Desayuno en Tiffany’s
En Donde van a morir los elefantes de José Donoso, Gustavo Zuleta, un profesor universitario chileno que enseña en Estados Unicos, tiene una novia norteamericana cuya formación cultural —para ponerlo de una manera delicada— está basada en los medios visuales más que en los escritos. En una escena Zuleta le pregunta a Ruby, que así se llama la novia, si ha leído la Crítica de la razón pura. Ella, sin vacilar un instante, responde con total desparpajo: «No, pero he visto la película». El diálogo es por supuesto doblemente irónico. Sin embargo, me recordó que desde que Meliés adaptara De la tierra a la Luna de Julio Verne al cine, hay muchas novelas que nos han llegado primero por la pantalla grande. Para mí, éste es el caso de Breakfast at Tiffany’s de Truman Capote.
En la secundaria, gracias a mi privilegiado acceso a las bóvedas secretas de mi colegio, descubrí una traducción española. Leí algunas páginas, pero quizá porque entonces yo soñaba con París, y Nueva York era sólo una ciudad lejana donde vivía un tío aventurero, la novela no me atrapó. Unos años después, uno de los cine clubs limeños pasó la película con Audrey Hepburn y George Peppard. Hepburn (que me pareció hermosa, aunque lejos de la fascinación que entonces producía en mí la Ingrid Bergman de Casablanca) crea un hermoso personaje que justificadamente se ha convertido en uno de los íconos del cine del siglo 20. Desde entonces, no me ha resultado difícil reconocer las constantes alusiones a Breakfast at Tiffany’s que aparecen en obras de teatro, canciones, películas y novelas. ¿Cómo no sentir nostalgia por una Nueva York de los años 60 cuando alguien toca «Moon River»?
Cuando me mudé a Los Ángeles, uno de los alicientes para aprender inglés era justamente leer algunos de los libros que me habían fascinado en castellano, desde Tom Saywer hasta The Sound and the Fury. Cuando ya podía leer inglés, quizá por el año 93, descubrí Breakfast at Tiffany’s en una de las Barnes & Noble que entonces frecuentaba con la misma asidua insistencia con la que un alcohólico frecuenta un bar. La novela difiere de la película. En ésta, Paul Varjak es un aspirante a escritor cuya amante rica mantiene en un pequeño departamento de Nueva York. Este cambio crea una cierta simetría con Holly Golightly, cuya principal fuente de ingresos son sus visitas a Sing Sing y el dinero «para el taxi» que pide a quienes salen con ella. Este último cambio incomodó a Truman Capote, que argumentaba, aunque su novela no lo deja claro, que Holly Golightly era poco menos que una prostituta de lujo.

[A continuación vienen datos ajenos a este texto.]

/-- ORDERED_PACKET_ARRIVAL (R315, R370, R372, R377): an ordered packet enters a router, from the local injector (port 5) or over a link, where
the packets for one output leave in key order and carry the sender's watermark. A full buffer holds every one that comes over a link, and those
to its own reticle. On a port that is cut, or with a stamp that the link had promised not to send, it is returned with an error. -/
def execOrderedPacketArrival (ret port pkt : Nat) (s : State) : Host.Outcome State Fault Refusal :=
  match mget? s.wire pkt with
  | none => .next s
  | some p =>
    if !p.ordered || smem (s.ret p.pos).ordBuf pkt || ((p.dst == ret || port != 5) && bufferFull s ret p) then .next s
    else if port = 5 then
      (if p.moved ∨ p.pos ≠ ret then .next s else .next (arriveAt pkt ret false p s))
    else
      match linkFar s ret port with
      | none => .next s
      | some (far, o) =>
        if p.moved = false ∨ p.pos ≠ far ∨ nextOut s p ≠ some o ∨ (heldFor s far o).any (fun e => decide (e.2.key < p.key)) then .next s
        else
          let wm := outputWm s far o
          let cut := smem (s.ret ret).cutPorts port || decide (p.stamp < mget (s.ret ret).inWm port 0)
          let t := receiveWm ret port wm (sentWm far o wm s)
          .next (if cut then returnPacket pkt p t else arriveAt pkt ret (port ≥ 8) p t)

/-! ### Delivery (R242, R374) -/

/-- The packets of an operation that a receiver holds. -/
def heldOf (s : State) (ret op : Nat) : List (Nat × Packet) :=
  ((s.ret ret).ordBuf.filterMap (fun i => (mget? s.wire i).map (fun p => (i, p)))).filter (fun e => e.2.op? == some op)

/-- A receiver holds all the packets of an operation: its last one has left its source. -/
def holdsWhole (s : State) (ret : Nat) (p : Packet) : Bool :=
  match p.op? with
  | none => true
  | some op => match mget? s.works op with | some o => o.injected && (heldOf s ret op).length == o.outstanding | none => true

/-- The held packet of the lowest key that may be delivered: its stamp is below the watermark, and its operation is whole (R374, R378). -/
def nextOrdered (s : State) (ret : Nat) : Option (Nat × Packet) :=
  let wr := endpointWm s ret
  argMin (fun e => e.2.key) (((s.ret ret).ordBuf.filterMap (fun i => (mget? s.wire i).map (fun p => (i, p)))).filter (fun e =>
    decide (e.2.stamp < wr) && holdsWhole s ret e.2))

/-- Take a packet out of a receiver's buffer. -/
def takeHeld (ret i : Nat) (s : State) : State :=
  let t := updRet ret (fun r => { r with ordBuf := sdel r.ordBuf i }) s
  { t with wire := mdel t.wire i }

/-- ORDERED_DELIVERY (R374): the operation of the lowest key is applied wholly. -/
def execOrderedDelivery (ret : Nat) (s : State) : Host.Outcome State Fault Refusal :=
  match nextOrdered s ret with
  | none => .next s
  | some (_, p) =>
    match p.op? with
    | none => .next s
    | some op => .next ((heldOf s ret op).foldl (fun t e => performPacket e.2 (takeHeld ret e.1 t)) s)

/-- A notice at a receiver that is the next in key order. -/
def noticeNext (s : State) (ret i : Nat) : Bool := match nextOrdered s ret with | some (j, _) => j == i | none => false

/-- A notice in the ordered class from a reticle to others, under one key (R369, R378, R385): its stamp is at least a given one. -/
def sendNotice (src atLeast : Nat) (dsts : List Nat) (body : Body) (s : State) : State :=
  let (stamp, seq, s) := takeKey src atLeast s
  dsts.foldl (fun t d =>
    let (i, t) := freshId t
    let route := if d = src then Route.mesh else (chooseRoute t src d 0).getD .mesh
    let p : Packet :=
      { src := src, dst := d, ordered := true, stamp := stamp, seq := seq, pos := src, moved := false, route := route, crossed := false
        placed := 0, body := body }
    { t with wire := mput t.wire i p }) s

/-- FAILURE_NOTICE (R378): the notice of a reticle is delivered in key order; every operation of that reticle of which only some packets are
held is discarded wholly. -/
def execFailureNotice (ret pkt : Nat) (s : State) : Host.Outcome State Fault Refusal :=
  match mget? s.wire pkt with
  | none => .next s
  | some p =>
    match p.body with
    | .failure u =>
      if !noticeNext s ret pkt then .next s
      else
        let t := takeHeld ret pkt s
        let part := ((t.ret ret).ordBuf.filterMap (fun i => (mget? t.wire i).map (fun q => (i, q)))).filter (fun e =>
          e.2.src == u && e.2.op?.isSome && !holdsWhole t ret e.2)
        .next (part.foldl (fun x e => takeHeld ret e.1 x) t)
    | _ => .next s

/-! ### Stalls and cuts (R375 to R377) -/

/-- The stamp of a cut-over (R375): at least 2 × SKEWB + 3,200 ticks after the current time. -/
def cutStamp (s : State) (ret : Nat) : Nat := wtime s ret + 2 * (s.mod (modOf ret)).skewb.toNat + 3200 + Config.choice s.free

/-- Add a cut-over to a reticle. -/
def addCut (ret stamp : Nat) (k : CutKind) (s : State) : State := updRet ret (fun r => { r with cuts := r.cuts ++ [⟨stamp, k⟩] }) s

/-- A watermark lags a router's time by more than WMLIM (R376): port 6 is the receiver. -/
def lags (s : State) (ret port : Nat) : Bool :=
  let wm := if port = 6 then endpointWm s ret else inputWm s ret port
  decide (wtime s ret > wm + (s.ret ret).wmlim.toNat)

/-- The regions with an ordered operation held in a receiver's buffer: module, root and region. -/
def heldRegions (s : State) (ret : Nat) : List (Nat × Nat × Nat) :=
  (((s.ret ret).ordBuf.filterMap (mget? s.wire)).filterMap (fun p => p.op?.bind (mget? s.works))).foldl
    (fun acc o => if acc.contains (o.m, o.root, o.region) then acc else acc ++ [(o.m, o.root, o.region)]) []

/-- WATERMARK_STALL (R376): the record goes to the host and to the domains with an operation in the buffer. No group is halted. -/
def execWatermarkStall (ret port : Nat) (s : State) : Host.Outcome State Fault Refusal :=
  let known := port == 6 || (linkFar s ret port).isSome
  if !known || !inService s ret || !lags s ret port || smem (s.ret ret).stalled port || smem (s.ret ret).cutPorts port then .next s
  else
    let wm := if port = 6 then endpointWm s ret else inputWm s ret port
    let worst := if port = 6 then (argMin (inputWm s ret) (inputSet s ret 6)).getD 5 else port
    let d := portCode worst + ret % 128 * 8
    let hs := heldRegions s ret
    let s := noticeHost ret none .watermarkStall 0 wm d s
    let s := hs.foldl (fun t h => noticeDomain h.1 h.2.1 h.2.2 ret none .watermarkStall 0 wm d t) s
    .next (updRet ret (fun r => { r with stalled := sadd r.stalled port }) s)

/-- PORT_CUT (R377): the host has a stalled port cut out at a stamp. -/
def execPortCut (ret port : Nat) (s : State) : Host.Outcome State Fault Refusal :=
  if !lags s ret port || port == 5 || port == 6 || smem (s.ret ret).cutPorts port then .next (tell (.status 0x13) s)
  else .next (tell (.status 0) (addCut ret (cutStamp s ret) (.leave port) { s with free := s.free + 1 }))

/-! ### Mesh tables (R353, R428) -/

/-- Distances to a reticle over the links that are up, by rounds of relaxation. -/
def meshDist (s : State) (rets : List Nat) (dst : Nat) : Nat → SMap Nat
  | 0 => [(dst, 0)]
  | n + 1 =>
    let d := meshDist s rets dst n
    rets.foldl (fun acc r =>
      if (mget? acc r).isSome then acc
      else
        match argMin id ([0, 1, 2, 3].filterMap (fun p => (linkFar s r p).bind (fun f => mget? d f.1))) with
        | some k => mput acc r (k + 1)
        | none => acc) d

/-- The mesh table entry of a reticle toward a destination: of its ports on a shortest path, E and W come before N and S (log 19). -/
def meshEntryFor (s : State) (dist : SMap Nat) (ret dst : Nat) : BitVec 8 :=
  if ret = dst then 0x80
  else
    match mget? dist ret with
    | none => 0
    | some k =>
      match [1, 3, 0, 2].find? (fun p => match linkFar s ret p with | some (n, _) => mget? dist n == some (k - 1) && decide (k > 0) | none => false) with
      | some p => BitVec.ofNat 8 (k % 32 + p * 32 + 128)
      | none => 0

/-- A mesh port that faces an absent or not-in-service site reads 3 (R139). -/
def absentPorts (ret : Nat) (s : State) : State :=
  let away := fun (p : Nat) => !(match neighbourRet ret p with | some n => inService s n | none => false)
  updRet ret (fun r => setLstate r.plane ([0, 1, 2, 3].foldl (fun b p => if away p then putTwo b p 3 else b) r.mesh) r) s

/-- LSTATE.HOST of every reticle, by whether it reaches the active command processor over the links that are up (R447). -/
def noteHost (m : Nat) (s : State) : State :=
  let cp := cpRet s m
  let near := meshDist s (servedRets s m) cp 31
  (moduleRets m).foldl (fun t r => updRet r (fun x => { x with
    host := (s.mod m).hostUp && inService s cp && inService s r && (mget? near r).isSome }) t) s

/-- The Shepherds write the mesh tables of a module anew, under a stamp (R375, R428). -/
def rewriteMesh (m tc : Nat) (s : State) : State :=
  let rets := servedRets s m
  noteHost m <|
  rets.foldl (fun t d =>
    let dist := meshDist s rets d 31
    rets.foldl (fun u r => updRet r (fun x => { x with meshTab := mput x.meshTab (d % 128) (meshEntryFor s dist r d) }) u) t)
    (rets.foldl (fun t r => updRet r (fun x => { x with meshTab := [], meshOld := x.meshTab, meshTc := tc }) t) s)

/-- The mesh ports that the host had cut out join again with a change of the mesh tables (R377). -/
def rejoinCut (ret tc : Nat) (s : State) : State :=
  updRet ret (fun r =>
    let back := r.cutPorts.filter (fun p => decide (p < 4) && !r.cuts.any (fun c => c.kind == .join p))
    { r with
      cutPorts := r.cutPorts.filter (fun p => !back.contains p)
      inWm := back.foldl (fun w p => mput w p (Nat.max tc (mget w p 0))) r.inWm }) s

/-- TOPOLOGY_CUTOVER (R375, R377, R428): WTIME has reached the stamp of one of a reticle's cut-overs. A stalled port leaves every input set,
unless it has recovered; a joining input enters with the stamp as its watermark; the mesh tables take their new routes. -/
def execTopologyCutover (ret : Nat) (s : State) : Host.Outcome State Fault Refusal :=
  match (s.ret ret).cuts.find? (fun c => decide (c.stamp ≤ wtime s ret)) with
  | none => .next s
  | some c =>
      let t := updRet ret (fun r => { r with cuts := r.cuts.filter (fun d => d != c) }) s
      .next (match c.kind with
        | .leave port => if lags s ret port then updRet ret (fun r => { r with cutPorts := sadd r.cutPorts port }) t else t
        | .join port => updRet ret (fun r => { r with cutPorts := sdel r.cutPorts port, inWm := mput r.inWm port c.stamp }) t
        | .mesh => rewriteMesh (modOf ret) c.stamp ((servedRets t (modOf ret)).foldl (fun u r => rejoinCut r c.stamp u) t))

end Sys2Proof.Machine
end

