/-- Queue the steps of one plane at a reticle: behind those of a plane that is under way (R316, R436). -/
def pushSteps (ret : Nat) (ss : List PlaneStep) (s : State) : State :=
  updRet ret (fun r =>
    if ss.isEmpty then r
    else if r.planeSteps.isEmpty then { r with planeSteps := ss, stepSince := s.ticks }
    else { r with planeNext := r.planeNext ++ [ss] }) s

/-- The step at the head of a reticle's queue is done; after the last one of a plane come those of the next plane. -/
def popStep (ret : Nat) (s : State) : State :=
  updRet ret (fun r => match r.planeSteps.drop 1, r.planeNext with
    | [], g :: gs => { r with planeSteps := g, planeNext := gs, stepSince := s.ticks }
    | rest, _ => { r with planeSteps := rest, stepSince := s.ticks }) s

/-- The step at the head of a reticle's queue. -/
def headStep (s : State) (ret : Nat) : Option PlaneStep := (s.ret ret).planeSteps.head?

/-- The steps queued at a reticle, of the plane under way and of further ones. -/
def RetSt.allSteps (r : RetSt) : List PlaneStep := r.planeSteps ++ r.planeNext.flatten

/-- A reticle has steps of a plane still queued. -/
def stepsLeft (s : State) (ret plane : Nat) : Bool := (s.ret ret).allSteps.any (fun x => x.plane == plane)

/-! ### TOPO (R437, R438) -/

/-- A module table entry of a MOD list, 8 bytes: none with a reserved bit set (R353, R437). -/
def modItem (bs : List Byte) : Option (Nat × Nat) :=
  if fieldLE bs 0 2 > 1023 ∨ fieldLE bs 2 2 ≠ 0 ∨ fieldLE bs 4 4 ≥ 2 ^ 25 then none else some (fieldLE bs 0 2, fieldLE bs 4 4)

/-- All of some options, or none. -/
def allSome {α : Type} : List (Option α) → Option (List α)
  | [] => some []
  | none :: _ => none
  | some x :: xs => (allSome xs).map (x :: ·)

/-- A reticle record of a wavelength assignment and the rest of the bytes (R437): none when it stands outside its limits. -/
def topoRec (s : State) (m mask : Nat) (bs : List Byte) : Option TopoRec :=
  let n := fieldLE bs 2 2
  let waves := (upFrom 0 16).map (fun w => fieldLE bs (0x10 + w) 1)
  let ports := (upFrom 0 8).map (fun f => fieldLE bs (0x20 + 8 * f) 8)
  let ret := m * 128 + fieldLE bs 0 1
  let plane := fieldLE bs 1 1
  let count := fun (f : Nat) => (waves.filter (fun v => bitOf v 7 && v % 8 == f)).length
  if fieldLE bs 0 1 ≥ 128 ∨ inService s ret = false ∨ plane > 3 ∨ bitOf mask plane = false ∨ n > 1024 ∨ fieldLE bs 4 12 ≠ 0
      ∨ waves.any (fun v => bitsOf v 6 3 != 0) = true
      ∨ ports.any (fun e => decide (e ≥ 2 ^ 21) || portKind e == 3) = true
      ∨ waves.any (fun v => bitOf v 7 && portKind (nthD 0 ports (v % 8)) == 0) = true
      ∨ (upFrom 0 8).any (fun f => portKind (nthD 0 ports f) == 2 && !(([1, 2, 4, 8] : List Nat).contains (count f))) = true then none
  else (allSome ((upFrom 0 n).map (fun i => modItem ((bs.drop (0x60 + 8 * i)).take 8)))).map (fun es => ⟨ret, plane, waves, ports, es⟩)

/-- The reticle records of an assignment, read one by one at their addresses. -/
def topoRecs (s : State) (m root mask : Nat) : Nat → Nat → Option (List TopoRec)
  | 0, _ => some []
  | n + 1, a =>
    match readSpan s m root 2 a 96 with
    | none => none
    | some h =>
      let len := 96 + 8 * Nat.min (fieldLE h 2 2) 1024
      match readSpan s m root 2 a len with
      | none => none
      | some bs =>
        match topoRec s m mask bs with
        | none => none
        | some r => (topoRecs s m root mask n (a + len)).map (r :: ·)

/-- A wavelength assignment (R437): none when the command fails with BAD_ARGUMENT. -/
def topoImage (s : State) (m root mask a : Nat) : Option (List TopoRec) :=
  match (if a % 8 ≠ 0 then none else readSpan s m root 2 a 16) with
  | none => none
  | some h =>
    if fieldLE h 0 2 ≠ 1 ∨ fieldLE h 2 2 < 1 ∨ fieldLE h 2 2 > 320 ∨ fieldLE h 4 12 ≠ 0 then none
    else
      match topoRecs s m root mask (fieldLE h 2 2) (a + 16) with
      | none => none
      | some rs => if (dedupe (rs.map (fun r => r.ret * 4 + r.plane))).length = rs.length then some rs else none

/-- A topology change is under way on a plane of a mask: a TOPO or DRAIN with the plane still to do, or queued steps of a reticle (R438). -/
def planesBusy (s : State) (m mask : Nat) (rets : List Nat) : Bool :=
  (s.mod m).cmds.any (fun c => (c.code == 5 || c.code == 6) && c.todo.any (bitOf mask))
  || rets.any (fun r => (planesOf mask).any (stepsLeft s r))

Hace un par de semanas, explorando la posibilidad de dictar un curso sobre la influencia muta entre cine y novela, volví a ver la película y a leer la novela. Es indudable que la película es una de las mejores actuaciones tanto de Hepburn como de Peppard, y que logra capturar un cierto pathos sobre la distancia que hay entre los sueños y la realidad. Sin embargo, la película resulta afeada por la mala elección de Mickey Rooney como un estereotipado japonés, y, mucho más grave todavía, por el «final feliz» en el que Paul y Holly se besan bajo la lluvia.
La novela, en menos de cien páginas, no sólo captura un Nueva York de los años 60, sino que también crea personajes más complicados, más humanos que los que aparecen en la película. El esposo de Holly, por ejemplo, le cuenta su historia a Paul en un acento sureño que sirve para construirlo como personaje, pero que también muestra una forma de ver el mundo en la que una adolescente de 15 años puede casarse con un hombre que tiene hijos de la misma edad. Pero quizá la diferencia más importante, y que hace del libro literatura, es aquel final en el que Holly abandona su gato antes de irse lejos, huyendo de la policía, para vivir un futuro incierto que quizá la lleva inclusive al África. Paul queda atrás, desorientado, todavía inseguro, sin sabe qué hacer con la extraña nostalgia que crea lo que pudo haber sido.